Below are some records; copy each line in them that contains "outQ".
>>>>
-- ==== Sys2Proof/Machine/Imm.lean ====
section
/-! DEFINITION. The immediate majors 0x02-0x0A (R35, R38, R105). -/
namespace Sys2Proof.Machine

/-- An immediate sign-extended to 64 bits (R35). -/
def simm (imm : BitVec 16) : W64 := imm.signExtend 64
/-- An immediate zero-extended to 64 bits (R35). -/
def zimm (imm : BitVec 16) : W64 := imm.setWidth 64

/-- A shift or rotation by a fixed amount (R105, R102). -/
def shiftBy (k : ShiftKind) (n : Nat) (x : W64) : W64 :=
  match k with
  | .shl => x <<< n
  | .shr => x >>> n
  | .sra => x.sshiftRight n
  | .rot => x.rotateRight n

/-- ADDI (R105). -/
def execAddi (d a : Reg) (imm : BitVec 16) (s : State) : Out State := aluOp1 (.addi d a imm) (· + simm imm) d a s
/-- ANDI (R105). -/
def execAndi (d a : Reg) (imm : BitVec 16) (s : State) : Out State := aluOp1 (.andi d a imm) (· &&& zimm imm) d a s
/-- ORI (R105). -/
def execOri (d a : Reg) (imm : BitVec 16) (s : State) : Out State := aluOp1 (.ori d a imm) (· ||| zimm imm) d a s
/-- XORI (R105). -/
def execXori (d a : Reg) (imm : BitVec 16) (s : State) : Out State := aluOp1 (.xori d a imm) (· ^^^ zimm imm) d a s
/-- SHI (R105). -/
def execShi (k : ShiftKind) (d a : Reg) (n : Fin 64) (s : State) : Out State :=
  aluOp1 (.shi k d a n) (shiftBy k n.val) d a s
/-- LDI (R105). -/
def execLdi (d : Reg) (imm : BitVec 16) (s : State) : Out State :=
  issue (.ldi d imm) { gd := some d } (fun s => complete (writeG d (simm imm) 1 s)) s
/-- LDIH (R105). -/
def execLdih (d a : Reg) (imm : BitVec 16) (s : State) : Out State :=
  aluOp1 (.ldih d a imm) (· + (simm imm <<< 16)) d a s
/-- SLTI (R105). -/
def execSlti (d a : Reg) (imm : BitVec 16) (s : State) : Out State :=
  aluOp1 (.slti d a imm) (fun x => flagWord (x.slt (simm imm))) d a s
/-- SLTI_N (R105): the immediate is sign-extended and then read as a natural. -/
def execSltiN (d a : Reg) (imm : BitVec 16) (s : State) : Out State :=
  aluOp1 (.sltiN d a imm) (fun x => flagWord (x.ult (simm imm))) d a s

end Sys2Proof.Machine
end

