/-- The groups to freeze for the ranks of a launch (R345): as many in the order of that rule as are needed for there to be a
place, the others of which keep theirs; and of those no more than some place needs. In `s` the groups of `got` have been
asked to freeze. -/
def roomFor (pool : Option (Fin 32)) (choice : Nat) (l : Launch) (ranks : List Nat) :
    Nat → State → List (Launch × Placed) → Option (List (Launch × Placed))
  | 0, _, _ => none
  | n + 1, s, got =>
    match pickVictim (victims s (freezesFor l) fun m _ => mayDisplace pool l m) with
    | none => none
    | some v =>
      let room (vs : List (Launch × Placed)) : Bool := (findPlaces s (vs.flatMap vacated) pool choice l ranks false).isSome
      if room (got ++ [v]) then fewest ((subsets (got ++ [v])).filter room)
      else roomFor pool choice l ranks n (askFreeze s ((freezesFor l).map (·.lnum)) v.1 v.2) (got ++ [v])

/-- Free regions for a group that found none, by freezing other groups: no more than it needs, and none when no freezing would
make a place (R336, R345). -/
def makeRoom (s : State) (pool : Option (Fin 32)) (choice : Nat) (l : Launch) (ranks : List Nat) : State :=
  if freezePending s pool then s
  else ((roomFor pool choice l ranks (allPlacedCount s) s []).getD []).foldl
    (fun s v => askFreeze s ((freezesFor l).map (·.lnum)) v.1 v.2) s

/-- A wake request for a cluster (R432). -/
def wakeCluster (s : State) (d : DieNo) (k : Fin 4) : State :=
  s.modDie d fun x => { x with clusters := x.clusters.set k { x.clusters[k] with wakereq := true, wake := true } }

/-- Wake requests for the sleeping clusters that a placement would need (R432). -/
def wakeClusters (s : State) (w h : Nat) (places : List (Nat × Nat)) : State :=
  places.foldl (fun s p => (regionTiles p.2 w h).foldl (fun s t =>
    let k := clusterOf (tileIdx t)
    if (s.die (tileDie t)).clusters[k].st = 0 then s else wakeCluster s (tileDie t) k) s) s

/-- Place ranks of a launch, if there is a place (R333). -/
def tryPlace (s : State) (pool : Option (Fin 32)) (choice : Nat) (c : Launch × List Nat × Bool) : Option State :=
  (findPlaces s [] pool choice c.1 c.2.1 false).map fun ps =>
    (ps.foldl (takePlace c.1 c.2.2) s).modHub fun h => { h with lastServed := c.1.queue }

/-- There is no place for ranks of a launch: wake clusters that hold one, or make room (R432, R336, R345). -/
def openRoom (s : State) (pool : Option (Fin 32)) (choice : Nat) (c : Launch × List Nat × Bool) : State :=
  match findPlaces s [] pool choice c.1 c.2.1 true with
  | some ps => wakeClusters s c.1.r.w c.1.r.h ps
  | none => makeRoom s pool choice c.1 c.2.1

/-- What the dispatcher places next in a pool: its first releasable group or gang (R332). A class-0 one that must wait holds
up no latency launch, whose promise stands (R335). DEDUCED, log 11. -/
def nextOfPool (s : State) (pool : Option (Fin 32)) : Option (Launch × List Nat × Bool) :=
  match firstOfPool s pool with
  | none => none
  | some c =>
    if c.1.r.latclass = 0 && mustWait s pool c.1 c.2.1 then (firstAmong s pool fun l => l.r.latclass != 0).or (some c)
    else some c

/-- Place the next group or gang of a pool, or make room for it (R331-R333, R336, R337, R345). -/
def placeFirst (s : State) (pool : Option (Fin 32)) (choice : Nat) : State :=
  match nextOfPool s pool with
  | none => s
  | some c => (tryPlace s pool choice c).getD (openRoom s pool choice c)

/-- GROUP_PLACE (R332). -/
def execGroupPlace (pool : Option (Fin 32)) (choice : Nat) (s : State) : Out State := .next (placeFirst s pool choice)

/-! ### Loading and starting -/

/-- Local memory as the init list leaves it (R20, R24). -/
def initMemory (img : List Byte) (at_ count : Nat) : Mem :=
  (List.range count).foldl (fun m i =>
    let e := at_ + 16 * i
    memWrite m (fld img e 4) ((img.drop (fld img (e + 8) 4)).take (fld img (e + 4) 4))) []

/-- A strand at group start (R14-R16). -/
def startStrand (vector : W64) (mask : BitVec 8) (k : Fin 8) : Strand :=
  { r := { pc := BitVec.ofNat 64 (4 * k.val) }, etvec := vector
    run := if mask.getLsbD k.val then .active else .notStarted }

/-- A tile loaded for its group by R27: `resident` keeps instruction and switch memory (R338). -/
def loadTile (img : List Byte) (resident : Bool) (x : Tile) : Tile :=
  match x.group with
  | none => x
  | some g =>
    let e := 0x40 + 32 * g.index
    let f (o n : Nat) := fld img (e + o) n
    let mask := BitVec.ofNat 8 (f 0x16 1)
    { ({} : Tile) with
      group := some { g with mask := mask }
      imem := if resident then x.imem else memWrite [] 0 ((img.drop (f 0 4)).take (f 4 4))
      smem := if resident then x.smem else memWrite [] 0 ((img.drop (f 8 4)).take (f 12 4))
      lm := initMemory img (f 16 4) (f 0x14 2)
      strands := Vector.ofFn (startStrand (w64 (f 0x18 4)) mask)
      sw := { run := if f 12 4 = 0 then .halted else .running } }

/-- Join the seams and terminators of a gang's region (R396, R398, R399). A seam to a partner that no longer stands on
tiles is not joined. -/
def joinSeams (s : State) (l : Launch) (rank o : Nat) : State :=
  let r := l.r
  (regionTiles o r.w r.h).foldl (fun s t =>
    (List.range 4).foldl (fun s p =>
      let i := tileIdx t
      let (x, y) := originXY o
      let edge : Bool := match p with
        | 0 => i / 12 == y
        | 1 => i % 12 == x + r.w - 1
        | 2 => i / 12 == y + r.h - 1
        | _ => i % 12 == x
      if !edge then s
      else match seamOf t.val p with
        | none => s
        | some (c, q, lane) =>
          let mate := joined r rank (if p % 2 = 0 then 1 else 0) (p == 1 || p == 2)
          let sel : Selector := match mate with
            | some m =>
              if l.placed.any (·.rank == m) then { en := true, side := (q + 2) % 4, lane := lane, credit := 12 } else {}
            | none => { en := true, term := true }
          s.modCache (dieOf c) fun z => { z with sels := z.sels.set ((q * 12 + lane) % 48) sel (by omega) }) s) s

/-- The image a launch's groups load: the slot's resident one, or the record's (R338, R27). An image that can no longer be
read when the group starts reads as no bytes: no strand starts, and the switch is halted. DESIGN CHOICE, log 89. -/
def imageFor (s : State) (l : Launch) : List Byte × State :=
  match l.slot with
  | some i => ((s.hub.slots[i % 32]'(by omega)).loaded, s)
  | none => match readImage s l.view l.r.image with
    | some (b, s) => (b, s)
    | none => ([], s)
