-- ==== Sys2Proof/Machine/Freeze.lean ====
section
/-! DEFINITION. Freezing a group into its context's save area and restoring it (R370-R377, R400, R446): the layout of a
frame, its check, and what a restore brings back. -/
namespace Sys2Proof.Machine

/-! ### Words of the tile area -/

/-- GSTREAM or VSTREAM of a strand: a view of the tile's bindings (R16, R164). -/
def streamBits (x : Tile) (k : Fin 8) (vec : Bool) : W64 :=
  w64 ((List.finRange 8).foldl (fun a q => if x.binds[q] = some ⟨k, vec⟩ then a + 2 ^ q.val else a) 0)

/-- ESTAT (R357). -/
def estatWord (z : Strand) : W64 := w64 (b2n z.inh + b2n z.swpend * 2 + b2n z.ovrpend * 4 + b2n z.overran * 8)

/-- The run-state doubleword of a strand (R446). -/
def runWord (x : Tile) (z : Strand) : Nat :=
  (match z.run with
    | .notStarted => 0 | .active => 1 | .retired => 2 | .halted => 3) +
  b2n z.matrixWait * 8 + min 8 (z.r.yieldUntil - x.cycle) * 16 + b2n z.r.held.isSome * 2 ^ 8

/-- The held-key doubleword (R446). -/
def heldWord (h : Option Held) : Nat :=
  match h.bind Held.lastKey with
  | some (die, seq) => seq + die * 2 ^ 32 + 2 ^ 63
  | none => 0

/-- The sinj doubleword (R446). -/
def sinjWord (j : Option Sinj) : Nat :=
  match j with
  | some j => j.done + 2 ^ 63
  | none => 0

/-- The saved area of a strand (R374, R446), 0xA00 bytes. -/
def strandArea (x : Tile) (k : Fin 8) : List Byte :=
  let z := x.strands[k]
  let r := z.r
  let dw (v : W64) := leBytes 8 v.toNat
  r.g.toList.flatMap dw ++ z.v.toList.flatMap (fun v => leBytes 64 v.toNat) ++ z.m.toList.flatMap dw ++
  [r.pc, r.lc[0], r.lc[1], r.lb[0], r.lb[1], r.le[0], r.le[1], z.rmode.setWidth 64, z.fflags.setWidth 64,
    z.fmt8.setWidth 64, streamBits x k false, streamBits x k true, z.sstat, z.epc, z.ecause, z.eval, z.etvec,
    estatWord z, r.issued].flatMap dw ++
  leBytes 8 (runWord x z) ++ leBytes 8 (heldWord r.held) ++ leBytes 8 (sinjWord z.sinj) ++ List.replicate 16 0

/-- A queue binding byte (R446). -/
def bindByte (b : Option Bind) : Byte :=
  match b with
  | some b => BitVec.ofNat 8 (b.strand.val + b2n b.vec * 64 + 128)
  | none => 0

/-- A saved queue (R446), 0x90 bytes. -/
def queueArea (q : List QEntry) : List Byte :=
  let pad (n : Nat) (l : List Byte) := l ++ List.replicate (n - l.length) 0
  pad 128 (q.flatMap fun e => leBytes 8 e.word.toNat) ++
  pad 16 (q.map fun e => BitVec.ofNat 8 (b2n e.h + b2n e.e * 2 + e.pos * 4 + 128))

/-- A word has entered its output queue, the words before it having done so (R165). -/
def hasEntered (x : Tile) (e : QEntry) : Bool := decide (e.from_ ≤ x.cycle) && e.pending.isNone

/-- The words of an output queue that have entered it. -/
def enteredWords (x : Tile) (k : Fin 8) : List QEntry := x.outQ[k].takeWhile (hasEntered x)

/-- The words reserved on an output queue that have not entered it (R165, R446). -/
def reservedWords (x : Tile) (k : Fin 8) : List QEntry := x.outQ[k].dropWhile (hasEntered x)

/-- Bytes 0x5000-0x50FF (R446). -/
def controlArea (x : Tile) : List Byte :=
  leBytes 8 x.cycle ++ leBytes 8 x.rotation.val ++ x.binds.toList.map bindByte ++
  (List.finRange 8).map (fun k => BitVec.ofNat 8 (reservedWords x k).length) ++
  leBytes 8 (min 24 (x.dividerUntil - x.cycle)) ++ List.replicate 216 0

/-- A device-internal range: bytes whose arrangement is not architectural (R446). -/
def internalArea (n off len : Nat) : List Byte := (List.range len).map fun i => Config.internalByte n (off + i)

/-- Lane flits of a port (R400), 0x180 bytes. -/
def laneArea (fs : List Flit) : List Byte :=
  let pad (n : Nat) (l : List Byte) := l ++ List.replicate (n - l.length) 0
  pad 0x180 (pad 0x150 (leBytes 16 fs.length ++ fs.flatMap fun f => leBytes 32 f.data.toNat) ++
    fs.map fun f => BitVec.ofNat 8 (b2n f.h + b2n f.e * 2))

/-- One step of the CRC-64 with the ECMA-182 polynomial, most significant bit first (R446). -/
def crcBit (c : Nat) : Nat :=
  if bit c 63 then (c * 2 % 2 ^ 64) ^^^ 0x42F0E1EBA9EA3693 else c * 2 % 2 ^ 64

/-- The CRC-64 of bytes (R446). -/
def crc64 (bs : List Byte) : Nat :=
  bs.foldl (fun c b => (List.range 8).foldl (fun c _ => crcBit c) (c ^^^ (b.toNat * 2 ^ 56))) 0

/-- Bytes 0x0000-0x7FFF of a tile's area (R374, R446); `lanes` gives the flits that stand in each
port's lane (R400). -/
def tileArea (n : Nat) (x : Tile) (lanes : Nat → List Flit) : List Byte :=
  let body := (List.finRange 8).flatMap (strandArea x) ++ controlArea x ++
    x.inQ.toList.flatMap queueArea ++ (List.finRange 8).flatMap (fun k => queueArea (enteredWords x k)) ++
    internalArea n 0x5A00 0x1600 ++
    x.bars.toList.flatMap (fun b => leBytes 8 (barWord b false) ++ leBytes 8 (barWord b true)) ++
    x.side.toList.flatMap (fun e => leBytes 8 (sideWord e)) ++
    (x.sideOrder.map fun i => BitVec.ofNat 8 i.val) ++ List.replicate (128 - x.sideOrder.length) 0xFF ++
    internalArea n 0x7480 0x400 ++ (List.range 4).flatMap (fun p => laneArea (lanes p)) ++ List.replicate 0x178 0
  body ++ leBytes 8 (crc64 body)

/-! ### Scanning a tile area in -/

/-- A doubleword of an area. -/
def areaWord (b : List Byte) (o : Nat) : Nat := fld b o 8

/-- A strand as its 0xA00 bytes say (R446). What is not among them is kept from `z`: the result of an access held in
translation, and the operands of a running sinj. -/
def scanStrand (b : List Byte) (cycle : Nat) (z : Strand) : Strand :=
  let w (o : Nat) : W64 := w64 (areaWord b o)
  let run := areaWord b 0x9D8
  let key := areaWord b 0x9E0
  let estat := areaWord b 0x9C8
  let held : Option Held := if bit run 8 then z.r.held.map fun h => { h with
      lastKey := if bit key 63 then some (bits key 32 8, bits key 0 32) else none } else none
  { z with
    r := { z.r with
      g := Vector.ofFn fun i => w (8 * i.val)
      pc := w 0x940, lc := #v[w 0x948, w 0x950], lb := #v[w 0x958, w 0x960], le := #v[w 0x968, w 0x970]
      issued := w 0x9D0, yieldUntil := cycle + bits run 4 4, held := held }
    v := Vector.ofFn fun i => BitVec.ofNat 512 (fld b (0x100 + 64 * i.val) 64)
    m := Vector.ofFn fun i => w (0x900 + 8 * i.val)
    rmode := (w 0x978).setWidth 2, fflags := (w 0x980).setWidth 5, fmt8 := (w 0x988).setWidth 8
    sstat := w 0x9A0, epc := w 0x9A8, ecause := w 0x9B0, eval := w 0x9B8, etvec := w 0x9C0
    inh := bit estat 0, swpend := bit estat 1, ovrpend := bit estat 2, overran := bit estat 3
    run := (match bits run 0 3 with
      | 0 => .notStarted | 1 => .active | 2 => .retired | _ => .halted)
    matrixWait := bit run 3
    sinj := if bit (areaWord b 0x9E8) 63 then z.sinj.map fun j => { j with done := bits (areaWord b 0x9E8) 0 13 } else none }

/-- The binding a byte says (R446). -/
def scanBind (b : Nat) : Option Bind := if bit b 7 then some ⟨fin8 (b % 8), bit b 6⟩ else none

/-- The words of a queue as its 0x90 bytes say (R446), present from cycle `c`. -/
def scanQueue (b : List Byte) (c : Nat) : List QEntry :=
  (List.range 16).filterMap fun i =>
    let f := fld b (128 + i) 1
    if bit f 7 then some
      { word := w64 (areaWord b (8 * i)), h := bit f 0, e := bit f 1, pos := bits f 2 2, from_ := c, pending := none }
    else none

/-- A stage barrier as its two words say (R173, R446). -/
def scanBarrier (lo hi : Nat) : Barrier :=
  { count := bits lo 0 16, remain := bits lo 16 16, phase := bit lo 32, bytes := (w64 hi).toInt }

/-- A side-information entry as its word says (R180). -/
def scanSide (w : Nat) : SideEntry :=
  { flow := bits w 0 16, seq := bits w 16 16, addr := bits w 32 14, len := bits w 46 12, valid := bit w 63 }

/-- Scan a tile area in (R376 step 4, R430, R446): strands, control area, queues, barriers and side table as its bytes say;
the device-internal ranges as the tile's record `x` has them. -/
def scanTile (b : List Byte) (x : Tile) : Tile :=
  let part (o n : Nat) : List Byte := (b.drop o).take n
  let c := areaWord b 0x5000
  { x with
    cycle := c
    rotation := fin8 (areaWord b 0x5008)
    strands := Vector.ofFn fun k => scanStrand (part (0xA00 * k.val) 0xA00) c x.strands[k]
    binds := Vector.ofFn fun k => scanBind (fld b (0x5010 + k.val) 1)
    dividerUntil := c + bits (areaWord b 0x5020) 0 5
    inQ := Vector.ofFn fun k => scanQueue (part (0x5100 + 0x90 * k.val) 0x90) c
    outQ := Vector.ofFn fun k => scanQueue (part (0x5580 + 0x90 * k.val) 0x90) c ++ reservedWords x k
    bars := Vector.ofFn fun i => scanBarrier (areaWord b (0x7000 + 16 * i.val)) (areaWord b (0x7008 + 16 * i.val))
    side := Vector.ofFn fun i => scanSide (areaWord b (0x7200 + 8 * i.val))
    sideOrder := (List.range 64).filterMap fun j =>
      let n := fld b (0x7400 + j) 1
      if h : n < 64 then some ⟨n, h⟩ else none }

/-- Every result of the instructions that have issued is written (R373 step 2). -/
def writtenRegs (c : Nat) (r : Regs) : Regs :=
  { r with gReady := r.gReady.map (min c), resultsFrom := min c r.resultsFrom, accessFrom := min c r.accessFrom }

/-- See `writtenRegs`: a tile whose clock has stopped, its words pushed; read-ahead data is discarded (R304). -/
def writtenTile (x : Tile) : Tile :=
  { x with
    strands := x.strands.map fun z => { z with
      r := writtenRegs x.cycle z.r, vReady := z.vReady.map (min x.cycle), mReady := z.mReady.map (min x.cycle) }
    outQ := x.outQ.map fun q => q.map fun e => { e with from_ := min x.cycle e.from_ }
    eng := { x.eng with r := writtenRegs x.cycle x.eng.r, buf := [], used := 0, ahead := [] } }

/-! ### Segments -/

/-- Local-memory addresses a save mask covers (R375). -/
def segSaved (mask a : Nat) : Bool := bit mask (a / 0x10000) && a < 0x80000

/-- Accumulator addresses a save mask covers (R375). -/
def accSaved (mask a : Nat) : Bool := bit mask (8 + a / 0x4000) && a < 0x10000

/-- Address of frame `f` of a save area (R374). -/
def frameAddr (s : State) (area f : Nat) : Nat :=
  area + 0x4000 + frameSize s area * f

/-- Address of tile area `i` of a frame (R374). -/
def areaAddr (frame i : Nat) : Nat := frame + 0x1000 + 0x98000 * i

/-- Write bytes into a range of HBM line by line, as a freeze does (R373 step 4). -/
def State.hbmFill (s : State) (pa : Nat) (bs : List Byte) : State :=
  (List.range ((bs.length + 127) / 128)).foldl (fun s i =>
    s.lineWrite (pa + 128 * i) ((bs.drop (128 * i)).take 128)) s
<<<<
### WRITTEN RESPONSE:
def enteredWords (x : Tile) (k : Fin 8) : List QEntry := x.outQ[k].takeWhile (hasEntered x)
def reservedWords (x : Tile) (k : Fin 8) : List QEntry := x.outQ[k].dropWhile (hasEntered x)
    outQ := Vector.ofFn fun k => scanQueue (part (0x5580 + 0x90 * k.val) 0x90) c ++ reservedWords x k
    outQ := x.outQ.map fun q => q.map fun e => { e with from_ := min x.cycle e.from_ }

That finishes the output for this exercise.